Di che si tratta: il deepfake, parola coniata nel 2017, è l’unione di due termini dove fake sta per falso e deep in riferimento al deep learning, una serie di metodi con cui si è insegnato alle AI a imparare da sole fornendo loro un set di dati; nella pratica odierna permette di usare i video di qualcuno come una sorta di maschera da applicare ad un secondo soggetto, facendogli fare e dire ciò che si vuole. All’inizio i risultati erano convincenti fino ad un certo punto, rivelando una serie di imperfezioni che avrebbero permesso, ad un occhio attento, di scoprirne il trucco: i movimenti innaturali degli occhi, una distorsione della voce o l’illuminazione della scena piuttosto piatta; il bug era il più delle volte visibile. Vi sarà certamente capitato di imbattervi in un video di Obama o di Putin ai quali vengono sovrimposte altre espressioni e messe in bocca parole ridicole o ridicolizzanti gli avversari politici. Se agli albori di questa tecnologia il contenuto mostrava chiaramente il carattere di artefatto, adesso i software si sono affinati e sono arrivati quelli automatici. Esistono tantissime applicazioni scaricabili anche su smartphone che danno la possibilità di vedere celebrità del cinema, personaggi politici o il nostro vicino di casa in situazioni diverse da quelle che potremmo aspettarci. Il risultato (prevedibile) è stato sin dall’inizio il moltiplicarsi di contenuti pornografici e, alla pari dei personaggi pubblici, anche persone ignare e minori potrebbero ritrovarsi in siti per adulti. Non abbiamo la minima idea di che cosa potrebbe annidarsi negli anfratti più oscuri della Rete.

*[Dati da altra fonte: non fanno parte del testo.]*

-- ==== Sys2Proof/Laws/PerInstr.lean ====
section
/-! SUPPORT. The statements made per instruction, one lemma per constructor of `Instr`.
`RoundTrip`: the decoder reads an instruction's canonical word as that instruction, with every operand at every value (30_encoding R92 to R103). -/

namespace Sys2Proof.Laws.RoundTrip

/-- The word of an instruction decodes to it. -/
def Statement (i : Instr) : Prop := decodeWord (encode i) = .instr i

theorem cls : Statement (.cls) := rfl

theorem ret : Statement (.ret) := rfl

theorem jpNnn (nnn : BitVec 12) : Statement (.jpNnn nnn) := by simp [Statement, encode, decodeWord]

theorem callNnn (nnn : BitVec 12) : Statement (.callNnn nnn) := by simp [Statement, encode, decodeWord]

theorem seVxKk (x : Reg) (kk : Byte) : Statement (.seVxKk x kk) := by simp [Statement, encode, decodeWord]

theorem sneVxKk (x : Reg) (kk : Byte) : Statement (.sneVxKk x kk) := by simp [Statement, encode, decodeWord]

theorem seVxVy (x y : Reg) : Statement (.seVxVy x y) := by simp [Statement, encode, decodeWord]

theorem ldVxKk (x : Reg) (kk : Byte) : Statement (.ldVxKk x kk) := by simp [Statement, encode, decodeWord]

theorem addVxKk (x : Reg) (kk : Byte) : Statement (.addVxKk x kk) := by simp [Statement, encode, decodeWord]

theorem ldVxVy (x y : Reg) : Statement (.ldVxVy x y) := by simp [Statement, encode, decodeWord, decodeFamily8]

theorem orVxVy (x y : Reg) : Statement (.orVxVy x y) := by simp [Statement, encode, decodeWord, decodeFamily8]

theorem andVxVy (x y : Reg) : Statement (.andVxVy x y) := by simp [Statement, encode, decodeWord, decodeFamily8]

theorem xorVxVy (x y : Reg) : Statement (.xorVxVy x y) := by simp [Statement, encode, decodeWord, decodeFamily8]

theorem addVxVy (x y : Reg) : Statement (.addVxVy x y) := by simp [Statement, encode, decodeWord, decodeFamily8]

theorem subVxVy (x y : Reg) : Statement (.subVxVy x y) := by simp [Statement, encode, decodeWord, decodeFamily8]

theorem shrVx (x : Reg) : Statement (.shrVx x) := by simp [Statement, encode, decodeWord, decodeFamily8]

theorem subnVxVy (x y : Reg) : Statement (.subnVxVy x y) := by simp [Statement, encode, decodeWord, decodeFamily8]

theorem shlVx (x : Reg) : Statement (.shlVx x) := by simp [Statement, encode, decodeWord, decodeFamily8]

theorem sneVxVy (x y : Reg) : Statement (.sneVxVy x y) := by simp [Statement, encode, decodeWord]

theorem ldINnn (nnn : BitVec 12) : Statement (.ldINnn nnn) := by simp [Statement, encode, decodeWord]

theorem jpV0Nnn (nnn : BitVec 12) : Statement (.jpV0Nnn nnn) := by simp [Statement, encode, decodeWord]

theorem rndVxKk (x : Reg) (kk : Byte) : Statement (.rndVxKk x kk) := by simp [Statement, encode, decodeWord]

theorem drwVxVyN (x y : Reg) (n : BitVec 4) : Statement (.drwVxVyN x y n) := by simp [Statement, encode, decodeWord]

theorem skpVx (x : Reg) : Statement (.skpVx x) := by simp [Statement, encode, decodeWord, decodeFamilyE]

theorem sknpVx (x : Reg) : Statement (.sknpVx x) := by simp [Statement, encode, decodeWord, decodeFamilyE]

theorem ldVxDt (x : Reg) : Statement (.ldVxDt x) := by simp [Statement, encode, decodeWord, decodeFamilyF]

theorem ldVxK (x : Reg) : Statement (.ldVxK x) := by simp [Statement, encode, decodeWord, decodeFamilyF]

theorem ldDtVx (x : Reg) : Statement (.ldDtVx x) := by simp [Statement, encode, decodeWord, decodeFamilyF]

theorem ldStVx (x : Reg) : Statement (.ldStVx x) := by simp [Statement, encode, decodeWord, decodeFamilyF]

theorem addIVx (x : Reg) : Statement (.addIVx x) := by simp [Statement, encode, decodeWord, decodeFamilyF]

theorem ldFVx (x : Reg) : Statement (.ldFVx x) := by simp [Statement, encode, decodeWord, decodeFamilyF]

theorem ldBVx (x : Reg) : Statement (.ldBVx x) := by simp [Statement, encode, decodeWord, decodeFamilyF]

theorem ldMemVx (x : Reg) : Statement (.ldMemVx x) := by simp [Statement, encode, decodeWord, decodeFamilyF]

theorem ldVxMem (x : Reg) : Statement (.ldVxMem x) := by simp [Statement, encode, decodeWord, decodeFamilyF]

end Sys2Proof.Laws.RoundTrip
end

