-- ==== Sys2Proof/WellFormed.lean ====
section
/-! DEFINITION. The static checks of the machine's inputs.
An `Instr` needs no check of its own: each operand's type has exactly the values of its field (30_encoding R92, R93), so an instruction that does not fit its encoding cannot be written.
What can be ill-formed is what HOST hands in: an image that is too long (20_memory R61, 47_host_operations R210) and a key index above 15 (R212). -/

namespace Sys2Proof

/-- The image lengths `loadProgram` accepts, up to 3584 bytes (R210): "program length + 0x200 ≤ 4096" (R61). -/
def imageFits (bytes : List Byte) : Bool := decide (bytes.length ≤ Config.maxImage)

/-- The key indices of the contract of `setKey`, 0 to 15 (R212). -/
def keyIndexFits (k : Nat) : Bool := decide (k < 16)

end Sys2Proof
end

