/-! ### `loadRegs` -/

@[simp] theorem loadRegs_mem (s : State) (base : Nat) (x : Reg) : (s.loadRegs base x).mem = s.mem := rfl
@[simp] theorem loadRegs_v (s : State) (base : Nat) (x : Reg) : (s.loadRegs base x).v = Vector.ofFn fun i => if i.val ≤ x.val then s.mem.read (base + i.val) else s.v[i] := rfl
@[simp] theorem loadRegs_i (s : State) (base : Nat) (x : Reg) : (s.loadRegs base x).i = s.i := rfl
@[simp] theorem loadRegs_pc (s : State) (base : Nat) (x : Reg) : (s.loadRegs base x).pc = s.pc := rfl
@[simp] theorem loadRegs_stack (s : State) (base : Nat) (x : Reg) : (s.loadRegs base x).stack = s.stack := rfl
@[simp] theorem loadRegs_sp (s : State) (base : Nat) (x : Reg) : (s.loadRegs base x).sp = s.sp := rfl
@[simp] theorem loadRegs_dt (s : State) (base : Nat) (x : Reg) : (s.loadRegs base x).dt = s.dt := rfl
@[simp] theorem loadRegs_st (s : State) (base : Nat) (x : Reg) : (s.loadRegs base x).st = s.st := rfl
@[simp] theorem loadRegs_keys (s : State) (base : Nat) (x : Reg) : (s.loadRegs base x).keys = s.keys := rfl
@[simp] theorem loadRegs_fb (s : State) (base : Nat) (x : Reg) : (s.loadRegs base x).fb = s.fb := rfl
@[simp] theorem loadRegs_redraw (s : State) (base : Nat) (x : Reg) : (s.loadRegs base x).redraw = s.redraw := rfl
@[simp] theorem loadRegs_draws (s : State) (base : Nat) (x : Reg) : (s.loadRegs base x).draws = s.draws := rfl

/-! ### `setResultAndFlag` -/

@[simp] theorem setResultAndFlag_mem (s : State) (x : Reg) (r f : Byte) : (s.setResultAndFlag x r f).mem = s.mem := rfl
@[simp] theorem setResultAndFlag_v (s : State) (x : Reg) (r f : Byte) : (s.setResultAndFlag x r f).v = (s.v.set x r).set 15 f := rfl
@[simp] theorem setResultAndFlag_i (s : State) (x : Reg) (r f : Byte) : (s.setResultAndFlag x r f).i = s.i := rfl
@[simp] theorem setResultAndFlag_pc (s : State) (x : Reg) (r f : Byte) : (s.setResultAndFlag x r f).pc = s.pc := rfl
@[simp] theorem setResultAndFlag_stack (s : State) (x : Reg) (r f : Byte) : (s.setResultAndFlag x r f).stack = s.stack := rfl
@[simp] theorem setResultAndFlag_sp (s : State) (x : Reg) (r f : Byte) : (s.setResultAndFlag x r f).sp = s.sp := rfl
@[simp] theorem setResultAndFlag_dt (s : State) (x : Reg) (r f : Byte) : (s.setResultAndFlag x r f).dt = s.dt := rfl
@[simp] theorem setResultAndFlag_st (s : State) (x : Reg) (r f : Byte) : (s.setResultAndFlag x r f).st = s.st := rfl
@[simp] theorem setResultAndFlag_keys (s : State) (x : Reg) (r f : Byte) : (s.setResultAndFlag x r f).keys = s.keys := rfl
@[simp] theorem setResultAndFlag_fb (s : State) (x : Reg) (r f : Byte) : (s.setResultAndFlag x r f).fb = s.fb := rfl
@[simp] theorem setResultAndFlag_redraw (s : State) (x : Reg) (r f : Byte) : (s.setResultAndFlag x r f).redraw = s.redraw := rfl
@[simp] theorem setResultAndFlag_draws (s : State) (x : Reg) (r f : Byte) : (s.setResultAndFlag x r f).draws = s.draws := rfl

/-! ### Registers -/

theorem setReg_reg (s : State) (x r : Reg) (b : Byte) : (s.setReg x b).reg r = if r = x then b else s.reg r := by
  simp only [reg, setReg, Fin.getElem_fin, Vector.getElem_set, Fin.ext_iff, eq_comm]

@[simp] theorem setReg_reg_self (s : State) (x : Reg) (b : Byte) : (s.setReg x b).reg x = b := by
  simp [setReg_reg]

theorem setReg_reg_ne (s : State) (b : Byte) (x r : Reg) (h : r ≠ x) : (s.setReg x b).reg r = s.reg r := by
  simp [setReg_reg, h]

@[simp] theorem setResultAndFlag_reg_flag (s : State) (x : Reg) (r f : Byte) :
    (s.setResultAndFlag x r f).reg VF = f := by
  simp [setResultAndFlag]

theorem setResultAndFlag_reg_result (s : State) (x : Reg) (r f : Byte) (h : x ≠ VF) :
    (s.setResultAndFlag x r f).reg x = r := by
  simp [setResultAndFlag, setReg_reg, h]

theorem setResultAndFlag_reg_other (s : State) (x : Reg) (r f : Byte) (q : Reg) (h : q ≠ x) (hf : q ≠ VF) :
    (s.setResultAndFlag x r f).reg q = s.reg q := by
  simp [setResultAndFlag, setReg_reg, h, hf]

/-- What `LD Vx,[I]` leaves in a register (R185). -/
theorem loadRegs_reg (s : State) (base : Nat) (x r : Reg) :
    (s.loadRegs base x).reg r = if r ≤ x then s.mem.read (base + r.val) else s.reg r := by
  simp only [reg, loadRegs_v, Fin.getElem_fin, Vector.getElem_ofFn, Fin.le_def]

end Sys2Proof.Machine.State
end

Il sistema è ormai ampiamente democratizzato, permettendo così anche ai poco esperti di generare video deepfakes dal sapore esilarante per alcuni ma, per altri, dalle note amare e sgradevoli del cyberbullismo e del revenge porn, quest’ultimo inquadrato come reato dall’art. 612 ter del Codice Penale che, tuttavia, non applica la norma alle immagini create artificialmente.
Il problema, in effetti, non è l’intelligenza artificiale o i programmini per i video amatoriali, ma l’uso che ne facciamo. Un giorno non sarà più possibile distinguere tra un falso digitale e un evento realmente accaduto, l’uno e l’altro potrebbero essere costantemente messi in discussione, per cui: se tramite registrazione video potremmo avere la prova che Donald Trump durante uno dei suoi comizi incitò i suoi sostenitori a “marciare insieme verso Capitol Hill” all’alba del riconoscimento di Joe Biden come presidente, questa diverrebbe facilmente scambiabile con un deepfake; al contrario, se una ripresa ci mostrasse Mario Draghi che firma accordi con i rettiliani per l’acquisto di armi spaziali sostenuto da fondi pubblici sottratti all’istruzione e alla sanità, potrebbe sembrarci così vero da scatenare la tanto urlata, ma poco agita, rivolta nazionale.
Il progresso tecnologico opera da tempo su vari livelli della realtà ormai ridotta a immagini, arrivando in profondità sta per penetrare quel nucleo fatto di identità e relazioni, creando distorsioni che rischiano di essere difficilmente smascherabili, ma è soprattutto uno strumento in grado di influenzare l’opinione comune e il tessuto sociale; l’intelligenza artificiale non distingue la verità ma può programmarla.